The energy they would have used to serve humanity is what they divert to commit all sorts of crime. So, this is the time for us to face the plight of the youth and we can’t do that by singing on the pages of newspapers. We must create an opportunity for them. We must make their issue a front line agenda by creating a martial plan for them. For me, that is the most interesting challenge I want to tackle, if elected governor next year. I’m not saying I know all the answers but they are beginning to come from people I have thrown this question to. That is more important to me than building roads because nobody has constructed more roads than me in Ekiti state. I built the blue hospital. I equally built the best eye hospital in Africa in Ekiti, and in a few period it operated, it recovered many sights from within the South-West, other parts of Nigeria and even from outside the country.

There are strong rumours circulating as we speak that Asiwaju Bola Ahmed Tinubu is backing you in this second mission to govern Ekiti State; is that true?

God is backing me. I also want to say that nobody could have achieved what we are seeing on ground now, if he does not have the backing of God. I also believe that I will be backed by not only Asiwaju Tinubu, but also by Baba Akande, President Muhammadu Buhari, the Vice President and everybody that want the party to win and have a good run in Ekiti. I’m not backed yet, but I will be backed and I’m working towards that.

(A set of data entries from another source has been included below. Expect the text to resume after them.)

-- ==== Sys2Proof/Machine/Adc.lean ====
section
/-! DEFINITION. Converters, calibration, reference and comparators (R255–R269). -/

namespace Sys2Proof.Machine

open Sys2Proof

/-- Converter `k`. -/
def State.conv8 (s : State) (k : Nat) : AdcCh := KMap.get (fun _ => {}) s.adc.chans k

/-- Converter `k` replaced. -/
def State.setConv8 (s : State) (k : Nat) (c : AdcCh) : State :=
  { s with adc := { s.adc with chans := KMap.set (fun _ => {}) s.adc.chans k c } }

/-- Converter `k` is the even one of a pair (R257). -/
def State.paired (s : State) (k : Nat) : Bool := k % 2 = 0 && s.on (F.ADC_CH_CFG_PAIR k)

/-- Converter `k` is the odd one of a pair: its own CFG and TRIG are ignored (R257). -/
def State.pairedOdd (s : State) (k : Nat) : Bool := k % 2 = 1 && s.on (F.ADC_CH_CFG_PAIR (k - 1))

/-- Ticks between sample instants: 50 ns, 25 ns in a pair (R257). -/
def State.sampleStep (s : State) (k : Nat) : Nat := if s.paired k || s.pairedOdd k then 125 else 250

/-- First sample instant of converter `k` at or after `t`. -/
def State.sampleFrom (s : State) (k t : Nat) : Nat := (t + s.sampleStep k - 1) / s.sampleStep k * s.sampleStep k

/-- First sample instant that follows the fabric cycle of a write landing now (R260). -/
def State.sampleNext (s : State) (k : Nat) : Nat := s.sampleFrom k ((s.cycleNo + 1) * cyc)

/-- The FIFO of converter `k` (R265). -/
def adcFifo (k : Nat) : Nat := 0xE00000 + 8 * k

/-- The latest view of input `i` (R265). -/
def adcLatest (i : Nat) : Nat := 0xE00100 + 8 * i

/-- CTB at elapsed ticks `t`, where that is near now: an alignment since then is taken back (R210, R264). -/
def State.ctbAt (s : State) (t : Nat) : Nat :=
  let steps := sumI ((s.time.jumps.filter (fun x => decide (t < x.1))).map (fun x => x.2))
  (((s.ctb : Int) + (t : Int) - (s.now : Int) - steps) % 2 ^ 64).toNat

/-- The input an AIN code selects: 26–31 act as 24 (R255). -/
def inputOf (cfg : Word) (k : Nat) : Nat :=
  let a := (F.ADC_CH_CFG_AIN k).read cfg
  if 26 ≤ a then 24 else a

/-- SETTLED bit `k`: 0 from the first sample instant whose conversion is UNSETTLED to the first that is not (R261). -/
def State.settled (s : State) (k : Nat) : Bool :=
  let c := s.conv8 k
  !(decide (c.unsFrom ≤ s.now) && decide (s.now < s.sampleFrom k c.unsUntil))

/-- The converter, or even converter of a pair, whose turn in a calibration sweep it is (R266). -/
def State.calTurn (s : State) : Option Nat := (s.adc.cal.reverse.find? (fun (x : Nat × Nat) => decide (x.2 ≤ s.now))).map (fun x => x.1)

/-- CAL_BUSY bit `k` (R266). -/
def State.calBusy (s : State) (k : Nat) : Bool :=
  match s.calTurn with
  | some j => j = k || (s.paired j && decide (k = j + 1))
  | none => false

/-- ADC_STAT as it reads: SETTLED and CAL_BUSY follow the instant of the read (R261, R266). -/
def State.adcStat (s : State) (w : Word) : Word :=
  let mask (p : Nat → Bool) := (List.range 8).foldl (fun n k => if p k then setBit n k else n) 0
  F.ADC_STAT_CAL_BUSY.write (F.ADC_STAT_SETTLED.write w (mask s.settled)) (mask s.calBusy)

/-! ### Bursts (R262, R263) -/

/-- A burst of converter `k` starts, tagged `src`, by a trigger at elapsed ticks `t`. DEDUCED, log 107. -/
def State.startBurst (s : State) (k src t : Nat) : State :=
  let c := s.conv8 k
  let cont := s.get (F.ADC_CH_TRIG_SRC k) = 5
  let b := s.get (F.ADC_CH_TRIG_BURST k)
  let n := if cont || b = 0 then 256 else b
  let d := if cont then 0 else s.get (F.ADC_CH_TRIG_DLY k) * 10
  let r : AdcRun := ⟨src, n, 0, s.sampleFrom k (t + d), t⟩
  let s := (s.setConv8 k { c with run := some r, bursts := (c.bursts + 1) % 256 }).setBitOf F.ADC_STAT_BUSY k
  (s.startRes (A.ADC_CH_RES k)).put (F.ADC_CH_TRIG_START k) 0

/-- A trigger is dropped (R263). -/
def State.trigMiss (s : State) : State :=
  ((s.put F.ADC_FAULT_STAT_TRIG_MISS 1).cnt F.ADC_TRIG_MISS_COUNT).raise Base.ADC 1

/-- Converter `k` takes triggers: enabled, and not the odd one of a pair. -/
def State.convTakes (s : State) (k : Nat) : Bool := s.bitOf F.ADC_CTRL_EN k && !s.pairedOdd k

/-- A trigger of converter `k`, tagged `src`; a software and a hardware trigger of one cycle start one burst with the hardware tag. -/
def State.adcTrig (s : State) (k src : Nat) : State :=
  if !s.convTakes k then s.put (F.ADC_CH_TRIG_START k) 0
  else if s.calBusy k then (s.put (F.ADC_CH_TRIG_START k) 0).trigMiss
  else
    match (s.conv8 k).run with
    | none => s.startBurst k src s.now
    | some r =>
      let s := s.put (F.ADC_CH_TRIG_START k) 0
      if r.trigAt / cyc = s.cycleNo && r.idx = 0 && ((src = 0 && r.src ≠ 0) || (src ≠ 0 && r.src = 0)) then
        s.setConv8 k { s.conv8 k with run := some { r with src := max src r.src } }
      else (s.spill (A.ADC_CH_TRIG k) src s.now [] [F.ADC_FAULT_STAT_TRIG_MISS, F.ADC_TRIG_MISS_COUNT] Base.ADC 1).trigMiss

/-- The triggers that converter `k` dropped in the fabric cycle in which its burst's last result is stored: they start a new burst
(R263). -/
def State.retrigger (s : State) (k : Nat) : State :=
  match s.unspill (A.ADC_CH_TRIG k) with
  | none => s
  | some (p, t) =>
    let t := t.startBurst k p.value p.ts
    match t.unspill (A.ADC_CH_TRIG k) with
    | none => t
    | some (q, u) => u.adcTrig k q.value

/-- START written (R262): with SRC 5 it is ignored. -/
def State.adcStart (s : State) (k : Nat) : State :=
  if s.get (F.ADC_CH_TRIG_SRC k) = 5 then s.put (F.ADC_CH_TRIG_START k) 0 else s.adcTrig k 0

/-- ADC_START (R262, R263). -/
def execAdcStart (k : Fin 8) (s : State) : Host.Outcome State Fault Refusal := .next (s.adcStart k.val)

/-- The instant of a period trigger, CTB t_k + (OFFSET mod P), at or after now (R262). -/
def State.periodTrig (s : State) (k : Nat) : Nat :=
  let p := s.perTicks
  let t := s.yard.tk + (if p = 0 then 0 else s.get (F.ADC_CH_OFFS k) % p)
  if t < s.ctb then t + p else t

/-- ADC_TRIGGER (R262, R263): the hardware source SRC of converter `k` triggers; SRC 0, 5, 6 and 7 have no hardware trigger, the period
triggers in RUN and STOPPING only, compare unit SEL with bit 10 of its OUT set only, and PWM channel SEL only where it gives trigger
outputs. -/
def execAdcTrigger (k : Fin 8) (s : State) : Host.Outcome State Fault Refusal :=
  let src := s.get (F.ADC_CH_TRIG_SRC k.val)
  if src = 1 then
    if s.running && decide (s.perTicks ≠ 0) then .next ((s.untilCtb (s.periodTrig k.val)).adcTrig k.val 1) else .next s
  else if (src = 2 ∧ (s.get (F.TIME_CMP_CFG_OUT (s.get (F.ADC_CH_TRIG_SEL k.val) % 8))).testBit 2) ∨
      (src = 3 ∧ (s.pwmCh (s.get (F.ADC_CH_TRIG_SEL k.val))).givesTrig) ∨ src = 4 then .next (s.adcTrig k.val src)
  else .next s

/-- A continuous converter starts (SRC 5). -/
def State.startCont (s : State) (k : Nat) : State :=
  if s.convTakes k && s.get (F.ADC_CH_TRIG_SRC k) = 5 && (s.conv8 k).run.isNone then s.startBurst k 5 s.now else s

/-- A converter's burst ends without its remaining results. -/
def State.dropRun (s : State) (k : Nat) : State :=
  ((s.setConv8 k { s.conv8 k with run := none, old := [] }).clrBitOf F.ADC_STAT_BUSY k).stopRes (A.ADC_CH_RES k)

/-! ### Results (R257–R259, R264, R265) -/

/-- OFFS and GTRIM of converter `k` at gain `g` for a conversion at elapsed ticks `t` (R258, R267). -/
def State.trimAt (s : State) (k g t : Nat) : Int × Nat :=
  match (s.conv8 k).oldTrims.find? (fun (x : Nat × Nat × Nat × Nat) => x.1 = g ∧ t < x.2.1) with
  | some x => (sx 16 x.2.2.1, x.2.2.2)
  | none => (s.getS (F.ADC_CAL_OFFS (4 * k + g)), s.get (F.ADC_CAL_GTRIM (4 * k + g)))

/-- A raw code corrected, and whether it is clipped (R258). -/
def corrected (x : Int) (trim : Int × Nat) : Int × Bool :=
  let y := divHalfEven ((x - trim.1) * (trim.2 : Int)) (2 ^ 14)
  (sat16 y, decide (x = -32768) || decide (x = 32767) || decide (sat16 y ≠ y))

/-- D of FILT, 7 acting as 6 (R259). -/
def decim (filt : Nat) : Nat := 2 ^ min filt 6

/-- The VALUE of a filtered result (R264). -/
def adcValue (data : Int) (ain gain : Nat) (inv uns clip : Bool) (src idx trig : Nat) : Nat :=
  tc 16 data + 2 ^ 16 * ain + 2 ^ 21 * gain + 2 ^ 23 * b2n inv + 2 ^ 24 * b2n uns + 2 ^ 25 * b2n clip + 2 ^ 26 * src + 2 ^ 32 * idx +
    2 ^ 40 * trig

/-- LEVEL of converter `k`'s FIFO. -/
def State.adcLevel (s : State) (k : Nat) : State := s.put (F.ADC_CH_LEVEL_LEVEL k) (s.fifo (adcFifo k)).length

/-- LEVEL of converter `k`'s FIFO has risen: to WM or not (R265). -/
def State.adcMark (s : State) (k : Nat) : State :=
  if s.get (F.ADC_CH_LEVEL_WM k) ≠ 0 && s.get (F.ADC_CH_LEVEL_LEVEL k) = s.get (F.ADC_CH_LEVEL_WM k) then
    (s.spill (adcFifo k + 4) 0 0 [] [] Base.ADC 5).raise Base.ADC 5
  else s

/-- A pop has left converter `k`'s FIFO, and a result stored earlier in the same fabric cycle comes after it: LEVEL rises to where it
stands now (R265, R401). -/
def State.adcRemark (s : State) (k : Nat) : State :=
  let s := match s.unspill (adcFifo k + 4) with
    | some (_, t) => t
    | none => s
  let s := s.adcLevel k
  if s.fifoNew (adcFifo k) = 0 then s else s.adcMark k

/-- A filtered result enters the FIFO, or is dropped (R265). -/
def State.adcPush (s : State) (k v ts : Nat) : State :=
  if 64 ≤ (s.fifo (adcFifo k)).length then
    let s := s.spill (adcFifo k) v ts [] [F.ADC_FAULT_STAT_FIFO_OVF, F.ADC_FIFO_OVF_COUNT] Base.ADC 0
    ((s.put F.ADC_FAULT_STAT_FIFO_OVF 1).cnt F.ADC_FIFO_OVF_COUNT).raise Base.ADC 0
  else
    let s := (s.storeFifo (adcFifo k) v).adcLevel k
    (s.setConv8 k { s.conv8 k with ts := (s.conv8 k).ts ++ [ts] }).adcMark k

/-- The settings of converter `k`'s next result: those before a change for a result whose conversions all precede it (R260). -/
def State.adcNow (s : State) (k : Nat) : AdcOld :=
  let c := s.conv8 k
  c.old.headD ⟨s.reg (A.ADC_CH_CFG k), s.paired k, 0, c.invUntil, c.unsUntil, 0⟩

/-- Ticks between sample instants under given settings. -/
def AdcOld.step (o : AdcOld) : Nat := if o.pair then 125 else 250

/-- D under given settings. -/
def AdcOld.d (o : AdcOld) (k : Nat) : Nat := decim ((F.ADC_CH_CFG_FILT k).read o.cfg)

/-- Results still to deliver under the settings before changes, one delivered; where none is left before a change, its instant. -/
def AdcCh.oldDone (c : AdcCh) : List AdcOld × Option Nat :=
  match c.old with
  | o :: rest => if o.left ≤ 1 then (rest, some o.at0) else ({ o with left := o.left - 1 } :: rest, none)
  | [] => ([], none)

You were in PDP before you crossed over to the APC. Recently, someone said that APC governorship ticket is not for people with no progressive background, which was a veiled reference to those who defected from other parties; what is your reaction to that?

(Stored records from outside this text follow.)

-- ==== Sys2Proof/Machine/Link.lean ====
section
/-! DEFINITION. The stall link: uplinks and their conversion, management requests, enumeration, insertion and removal, and the
sending of schedules (R42, R52, R55, R69–R77, R89–R96). -/

namespace Sys2Proof.Machine

open Sys2Proof

/-- A stall's link. -/
def State.link (s : State) (i : Nat) : LinkS := KMap.get (fun _ => {}) s.links i

/-- A stall's link replaced. -/
def State.setLink (s : State) (i : Nat) (x : LinkS) : State := { s with links := KMap.set (fun _ => {}) s.links i x }

/-! ### A stall in the synthesiser (R117, R119, R375) -/

/-- A stall in the synthesiser. -/
def State.es (s : State) (i : Nat) : EdgeS := KMap.get (fun _ => {}) s.edge.stall i

/-- A stall in the synthesiser replaced. -/
def State.setEs (s : State) (i : Nat) (x : EdgeS) : State := { s with edge := { s.edge with stall := KMap.set (fun _ => {}) s.edge.stall i x } }

/-- The record after a period in which every leg is off (R120, R124). -/
def offRecord (h : Hist) (t1 : Nat) : Hist :=
  { h with legs := List.replicate 6 0
           offAt := (List.range 6).map (fun l => if h.legs.getD l 0 = 0 then h.offAt.getD l none else some t1)
           carried := [], l0 := 0, l1 := 0, isoOn := false, wait := true }

/-- STANDBY of stall `i`'s schedules (R375): 0 for the stalls this member decided at the reload edge to serve. -/
def State.standbyOf (s : State) (i : Nat) : Bool := !(s.pair.claim.getD (i / 32) 0).testBit (i % 32)

/-- Stall `i` waits for its schedule to be computed: its kind is fixed, it has not been taken, and no removal has overtaken it. -/
def State.waits (s : State) (i : Nat) : Bool :=
  s.edge.edge && !s.edge.taken.testBit i && (s.es i).kind ≠ .none &&
    (s.lkState i ≠ lkRemoving || (s.es i).kind = .removing)

/-- A lane's management and enumeration. -/
def State.ll (s : State) (n : Nat) : LinkLane := KMap.get (fun _ => {}) s.linkLanes n

/-- A lane's management and enumeration replaced. -/
def State.setLl (s : State) (n : Nat) (x : LinkLane) : State := { s with linkLanes := KMap.set (fun _ => {}) s.linkLanes n x }

/-- A stall-level event of lane `n` for stall `i` (R113). -/
def State.stallEvent (s : State) (i bit : Nat) : State :=
  (s.put (F.LANE_LAST_STALL (s.laneOf i)) i).raise (laneBase (s.laneOf i)) bit

/-- ENABLE of a record written 0 by the KY-9. -/
def State.disable (s : State) (i : Nat) : State := s.setRecF i offCfg 31 1 0

/-- Stall `i` is yielded for the next schedule, as decided at the reload edge (R376). -/
def State.yieldedNow (s : State) (i : Nat) : Bool := (s.pair.yielded.getD (i / 32) 0).testBit (i % 32)

/-! ### Uplinks (R42, R55, R69) -/

/-- The conversion word of class `c` in scale set `j`: the sampled one in RUN and STOPPING (R51). DEDUCED, log 46. -/
def State.convWord (s : State) (j c : Nat) : Word :=
  if s.running then KMap.get (fun _ => 0) s.conv (16 * j + c) else s.reg (A.YARD_CONV (16 * j + c))

/-- A raw count converted: value and whether it saturated (R42). -/
def convert (w : Word) (x : Int) : Int × Bool :=
  let v := divHalfEven (x * (bits w.toNat 15 0 : Int)) (2 ^ bits w.toNat 20 16)
  (sat16 v, decide (sat16 v ≠ v))

/-- Slot `m` of a record replaced. -/
def State.setM (s : State) (i m : Nat) (v : Int) : State := s.setRecF i (offM + 4 * (m / 2)) (16 * (m % 2)) 16 (tc 16 v)

/-- One slot of an accepted uplink is converted and stored (R42, R69). -/
def State.storeSlot (s : State) (i m raw : Nat) (valid : Bool) : State :=
  if !valid then s.setRecF i offUpValid m 1 0
  else
    let w := s.convWord (s.scaleOf i) (s.classOf i m)
    if w = 0#32 then ((s.setM i m 0).setRecF i offUpValid m 1 0).setRecF i offUpSat m 1 0
    else
      let r := convert w (sx 16 raw)
      ((s.setM i m r.1).setRecF i offUpValid m 1 1).setRecF i offUpSat m 1 (b2n r.2)

/-- A poisoned word that is written loses its poison (R333). -/
def State.unpoison (s : State) (lo n : Nat) : State :=
  { s with flt := { s.flt with poisoned := s.flt.poisoned.filter (fun p => !(lo ≤ p.2 && p.2 < lo + n)) } }

/-- The uplink area of record `i` is written from an accepted frame (R53, R55, R69). -/
def State.storeUplink (s : State) (i : Nat) (f : List (BitVec 64)) : State :=
  let valid := bits (blk f 6) 47 32
  let s := (List.range 16).foldl
    (fun t m => t.storeSlot i m (bits (blk f (2 + m / 4)) (16 * (m % 4) + 15) (16 * (m % 4))) (valid.testBit m)) s
  let s := s.setRec i offUpPeriod (s.periodK % 2 ^ 32)
  let s := s.setRec i offUpTstamp (bits (blk f 1) 31 0)
  let s := (s.setRec i offUpStatus (bits (blk f 1) 63 32)).setRecF i offUpValid 16 16 0
  s.unpoison (0x800000 + 0x1000 * i + 0x100) 0x34

/-- Largest D_path of the enabled records on a lane, 1/64 tick. -/
def State.maxPath (s : State) (n : Nat) : Nat := (s.onLane n).foldl (fun m i => max m (s.pathDly i)) 0

/-- The uplink cut-off of a lane, ticks after t_k (R76). -/
def State.ulCutoff (s : State) (n : Nat) : Nat :=
  (s.maxPath n * 10 + 7 * (s.onLane n).length * s.blockB n * 64 + 1050 * 640 + 639) / 640

/-! ### Precharge (R94) -/

/-- Sum of M0 and number of the sorted stalls of an arm. -/
def State.armM0 (s : State) (a : Nat) : Int × Nat :=
  let l := s.sortList.filter (fun i => bits (KMap.get (fun _ => {}) s.bal.stall i).cfg 27 25 = a)
  (sumI (l.map (fun i => s.slotM i 0)), l.length)

/-- M0 lies within 0.02 per unit of the mean M0 of the arm's sorted stalls; with none sorted the mean is a free value (log 8). -/
def State.m0Near (s : State) (i : Nat) : Bool :=
  let p := s.armM0 (s.armOf i)
  let d := if p.2 = 0 then s.slotM i 0 - sx 16 (s.free 16) else (p.2 : Int) * s.slotM i 0 - p.1
  decide (100 * d.natAbs ≤ 2 * 32768 * max p.2 1)

/-- An accepted uplink drives the stall's insertion: READY starts precharge, sixteen near values end it (R94). DEDUCED, log 43. -/
def State.insertStep (s : State) (i : Nat) : State :=
  let x := s.link i
  match x.phase with
  | .configure =>
    if x.written && s.nstate i = 2 then
      (s.setLk i lkPrecharge).setLink i { x with phase := .precharge, at0 := s.now, v0 := s.slotM i 0, n := 0, near := 0 }
    else s
  | .precharge =>
    let near := if s.m0Near i then x.near + 1 else 0
    let s := if (s.armM0 (s.armOf i)).2 = 0 then s.drew else s
    s.setLink i { x with near := near, phase := if 16 ≤ near then .join else .precharge }
  | _ => s

/-! ### Enumeration and management (R70, R71, R91, R92) -/

/-- A request joins a lane's queue. -/
def State.ask (s : State) (n : Nat) (r : MReq) : State := s.setLl n { s.ll n with queue := (s.ll n).queue ++ [r] }

/-- The configuration writes of R92 and R379 for NODE_PAIR0 and NODE_PAIR1, unit by unit. -/
def State.pairValues (s : State) : List (Nat × Nat) :=
  let own := (s.reg A.SYS_SERIAL).toNat
  let other := (s.reg A.PAIR_PARTNER).toNat
  if !s.on F.PAIR_CFG_EN then [(0x048, own), (0x04C, 0)]
  else
    let me := s.get F.PAIR_STAT_MEMBER
    (if me = 0 then [(0x048, own)] else [(0x04C, own)]) ++
      (if s.pair.everLinked then (if me = 0 then [(0x04C, other)] else [(0x048, other)]) else [])

/-- The configuration writes of stall `i` are queued (R92). DESIGN CHOICE, log 44. -/
def State.askConfig (s : State) (i : Nat) : State :=
  let n := s.laneOf i
  let hold := s.holdLimit i + 2 ^ 16 * (64 * bits (s.link i).cfg 31 24)
  let rq := fun (p : Nat × Nat) => (⟨s.pathOf i, true, p.1, p.2, .config i (p.1 = 0x050), 0⟩ : MReq)
  let s' := ([(0x040, s.legEn i), (0x044, hold)] ++ s.pairValues ++ [(0x050, 1)]).foldl (fun (t : State) p => t.ask n (rq p)) s
  s'.setLink i { s'.link i with written := false }

/-- The pair registers of the relay at path `p` are queued (R92). -/
def State.askRelay (s : State) (n p : Nat) : State :=
  s.pairValues.foldl (fun (u : State) v => u.ask n ⟨p, true, v.1, v.2, .relay, 0⟩) s

/-- The pair registers of every relay found on a lane are queued (R92). -/
def State.askRelays (s : State) (n : Nat) : State := (s.ll n).relays.foldl (fun (t : State) p => t.askRelay n p) s

/-- The relays found above stall `i` (R83, R92). -/
def State.relaysAbove (s : State) (i : Nat) : List Nat :=
  (s.ll (s.laneOf i)).relays.filter (fun p => p ≠ s.pathOf i && s.pathOf i % 16 ^ (pathNibbles p).length = p)

/-- An insertion or its check fails: ENABLE is written 0 and the code reported (R52, R94). -/
def State.insertFail (s : State) (i code name : Nat) : State :=
  let s := (s.disable i).setLink i { s.link i with phase := .none }
  s.reportCheck code name

/-- CONFIGURE is entered: a node that cannot be inserted ends the insertion, else it is configured (R94). -/
def State.insertConfigure (s : State) (i : Nat) : State :=
  if s.nodeMismatch i || !s.insertable i || (s.bypClosed i && !s.bypReopen i) then s.insertFail i ckNodeMismatch i
  else
    let t := (s.relaysAbove i).foldl (fun (t : State) p => t.askRelay (t.laneOf i) p) s
    (t.setLink i { t.link i with phase := .configure, at0 := t.now }).askConfig i

/-- What the D_path of a path on lane `n` holds beyond the lane's first hop, where the lane's enumeration found a node there (R91). -/
def State.belowRoot (s : State) (n p : Nat) : Option Nat := ((s.ll n).nodes.find? (fun q => q.path = p)).map (fun q => q.below)

/-- A job is started if none runs and one waits (R91). The hop delay of a lane root is LANE_DLY as it stands; below it the hops and relays are
those the lane's enumeration found. -/
def State.enumStart (s : State) (n : Nat) : State :=
  let x := s.ll n
  match x.job, x.wait with
  | none, w :: rest =>
    let job : EnumJob := match w with
      | none => { whole := true, todo := [⟨0, 0, 0⟩] }
      | some i =>
        let p := s.pathOf i
        { whole := false, path := p, todo := [⟨p, (pathNibbles p).length, (s.belowRoot n p).getD 0⟩] }
    s.setLl n { x with job := some job, wait := rest, relays := if w = none then [] else x.relays, nodes := if w = none then [] else x.nodes }
  | _, _ => s

/-- The next node of a lane's job is taken in hand: it waits for DELAY_OK and TIME_LOCK (R91 steps 1 and 2). -/
def State.enumNext (s : State) (n : Nat) : State :=
  match (s.ll n).job with
  | none => s
  | some j =>
    match j.cur, j.todo with
    | none, d :: rest =>
      s.setLl n { s.ll n with job := some { j with cur := some d, todo := rest, waited := some 0, desc := [], ports := [] } }
    | _, _ => s

/-- A descriptor and a D_path are copied to record `i` (R91). -/
def State.describe (s : State) (i : Nat) (desc : List Nat) (dly : Nat) : State :=
  ((List.range 16).foldl (fun (u : State) k => u.setRec i (0x040 + 4 * k) (desc.getD k 0)) s).setRecF i offPathDly 0 24 dly

/-- Record `i` has no found node: its descriptor reads 0, and where it was ENUMERATED it is ABSENT (R91). DEDUCED, log 41. -/
def State.undescribe (s : State) (i : Nat) : State :=
  if s.lkState i = lkAbsent || s.lkState i = lkEnumerated then (s.describe i [] 0).setLk i lkAbsent else s.describe i [] (s.pathDly i)

/-- LANE or PATH of record `i` has changed: it takes the descriptor of the node last found there, or none (R91). DEDUCED, log 41. -/
def State.replaceNode (s : State) (i : Nat) : State :=
  match (s.ll (s.laneOf i)).nodes.find? (fun q => q.path = s.pathOf i && !q.desc.isEmpty) with
  | some q =>
    let t := s.describe i q.desc (s.get (F.LANE_DLY (s.laneOf i)) + q.below)
    if t.lkState i = lkAbsent then t.setLk i lkEnumerated else t
  | none => s.undescribe i

/-- The job of a lane ends: records with no found node are emptied, insertions that waited go on (R91, R94). DEDUCED, log 41. -/
def State.enumEnd (s : State) (n : Nat) (j : EnumJob) : State :=
  let gone (p : Nat) : Bool := !j.whole && decide (p = j.path) && !j.found.contains p
  let s := s.setLl n { s.ll n with job := none, nodes := (s.ll n).nodes.map (fun q => if gone q.path then { q with desc := [] } else q) }
  let s := (stalls.filter (fun i => s.laneOf i = n && !j.found.contains (s.pathOf i) && (j.whole || s.pathOf i = j.path))).foldl
      State.undescribe s
  (stalls.filter (fun i => s.laneOf i = n && (s.link i).phase = .describe &&
      (j.whole || j.found.contains (s.pathOf i) || !(s.ll n).wait.contains (some i)))).foldl
    (fun t i => if j.found.contains (t.pathOf i) then t.insertConfigure i else t.insertFail i ckNodeMismatch i) s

My reaction would be to know what progressive background means. I was governor of this state and I know that progressive politics is about care and attention to the under-privileged. It is about equity and equitable distribution. When I was governor of this state, I was the first to start a scholarship scheme. There was no scholarship scheme before I came to this place. Bursary was the only thing the state was doing and I told the local government to take over bursary and they did so. So, in addition to bursary, we had scholarship.  I introduced nutritional subsidy for school children twice a week with chocolate tea and egg, yet I’m still not a progressive. I introduced quarterly free surgeries involving more than 2,000 people who are today alive, yet I’m not a progressive. I abolished the practice of carrying bench and desk to school and ensured that every child had full complement of desk and benches. I ensured that every school had full complement of library. I also ensured that free text books were given to students at senior and junior secondary schools. We ensured that the rich and the poor had equal level of access, yet I’m not a progressive. I recruited over 4000 people at once into the civil service here based purely on merit because I wanted equity, yet I’m not a progressive. So, let all the progressives who are contesting show their credentials, and let’s see who is a progressive. I did not respond because I thought it was no worth responding to. It was not because I don’t have progressive credentials. I believe, without mincing words, that nobody can fault my credentials.

There are insinuations that you are planning to go back to the PDP?

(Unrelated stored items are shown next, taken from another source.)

-- ==== Sys2Proof/Machine/Bal.lean ====
section
/-! DEFINITION. Arm balancing: the membership latch, value ages, bypass orders, the sort, the trims and the arm states (R93, R146–R160). -/

namespace Sys2Proof.Machine

open Sys2Proof

/-- A stall in balancing. -/
def State.bs (s : State) (i : Nat) : BalS := KMap.get (fun _ => {}) s.bal.stall i

/-- A stall in balancing replaced. -/
def State.setBs (s : State) (i : Nat) (x : BalS) : State := { s with bal := { s.bal with stall := KMap.set (fun _ => {}) s.bal.stall i x } }

/-- An arm in balancing. -/
def State.ba (s : State) (a : Nat) : BalA := KMap.get (fun _ => {}) s.bal.arm a

/-- An arm in balancing replaced. -/
def State.setBa (s : State) (a : Nat) (x : BalA) : State := { s with bal := { s.bal with arm := KMap.set (fun _ => {}) s.bal.arm a x } }

/-- ARM of a sorted stall as latched (R153). -/
def State.armIn (s : State) (i : Nat) : Nat := bits (s.bs i).cfg 27 25
/-- KIND of a sorted stall as latched (R153). -/
def State.kindIn (s : State) (i : Nat) : Nat := bits (s.bs i).cfg 29 28
/-- LEVELS of a sorted stall as latched (R153). -/
def State.levelsIn (s : State) (i : Nat) : Nat := bits (s.bs i).cfg 14 8
/-- LEG_EN of a sorted stall as latched (R153). -/
def State.legIn (s : State) (i : Nat) : Nat := bits (s.bs i).cfg 5 0

/-- A BAL setting as sampled at the cut-off (R160). -/
def State.bget (s : State) (f : Fld) : Nat := f.read (KMap.get RegMap.resetWord s.bal.set f.reg)

/-- A signed BAL setting as sampled. -/
def State.bgetS (s : State) (f : Fld) : Int := sx f.len (s.bget f)

/-- Whether an address is one of the registers R160 samples. -/
def isBalSetting (a : Nat) : Bool :=
  a = F.BAL_CTRL_ROT_STEP.reg || (A.BAL_ARM_CFG 0 ≤ a && a < A.BAL_ARM_CFG 6 && (a - A.BAL_ARM_CFG 0) % 0x40 < 0x1C) ||
    (A.BAL_STALL 0 ≤ a && a < A.BAL_STALL 192)

/-- The BAL settings are sampled (R160). -/
def State.balSample (s : State) : State := { s with bal := { s.bal with set := s.regs.filter (fun p => isBalSetting p.1) } }

/-- Warm-up is in progress (R194). -/
def State.warmup (s : State) : Bool := s.yardState = yardRun && s.on F.YARD_WARMUP_WU_LEFT

/-- The sorted stalls of an arm, ascending. -/
def State.members (s : State) (a : Nat) : List Nat := s.sortList.filter (fun i => s.armIn i = a)

/-- STALE_LIM of stall `i`'s arm. -/
def State.staleLim (s : State) (i : Nat) : Nat := s.bget (F.BAL_ARM_CFG_STALE_LIM (s.armIn i))

/-! ### The membership latch (R93, R94, R158) -/

/-- Whether stall `i` is in the sort from this latch on: enabled as sampled, not lasting, and ACTIVE or joining; a stall removed after
the sample stays (R93, R95). DEDUCED, log 51. -/
def State.latched (s : State) (i : Nat) : Bool :=
  s.edge.enab.testBit i && !s.lasting i &&
    (s.lkState i = lkActive || (s.link i).phase = .join || (s.lkState i = lkRemoving && s.inSort i))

It is good that all these questions are coming in but if I were you, I would ask those rumour peddlers where they got their information from. Why would I go back to PDP; did I owe PDP money that I need to go and pay back? Why will I be going there? I have been here; we conscientiously fought the PDP out of power, with everything we have got. Those peddling the rumours are either bystanders or those who didn’t believe in the agenda of President Buhari and who are now trying to find ways of rubbishing people who believe in the President. I’m a member of the APC and by the grace of God, the deputy national chairman. I don’t know any other party. I have said that if I don’t pick the APC ticket, I would not go to any other party; I don’t have a plan B. My plan A, B or C is APC because I’m not desperate. Why would I be desperate when I know that honour has no equivalent? So if anybody tells you I want to go to the PDP, the question you should ask the person is whether I told him so or if I held any meeting with him where such matter was discussed.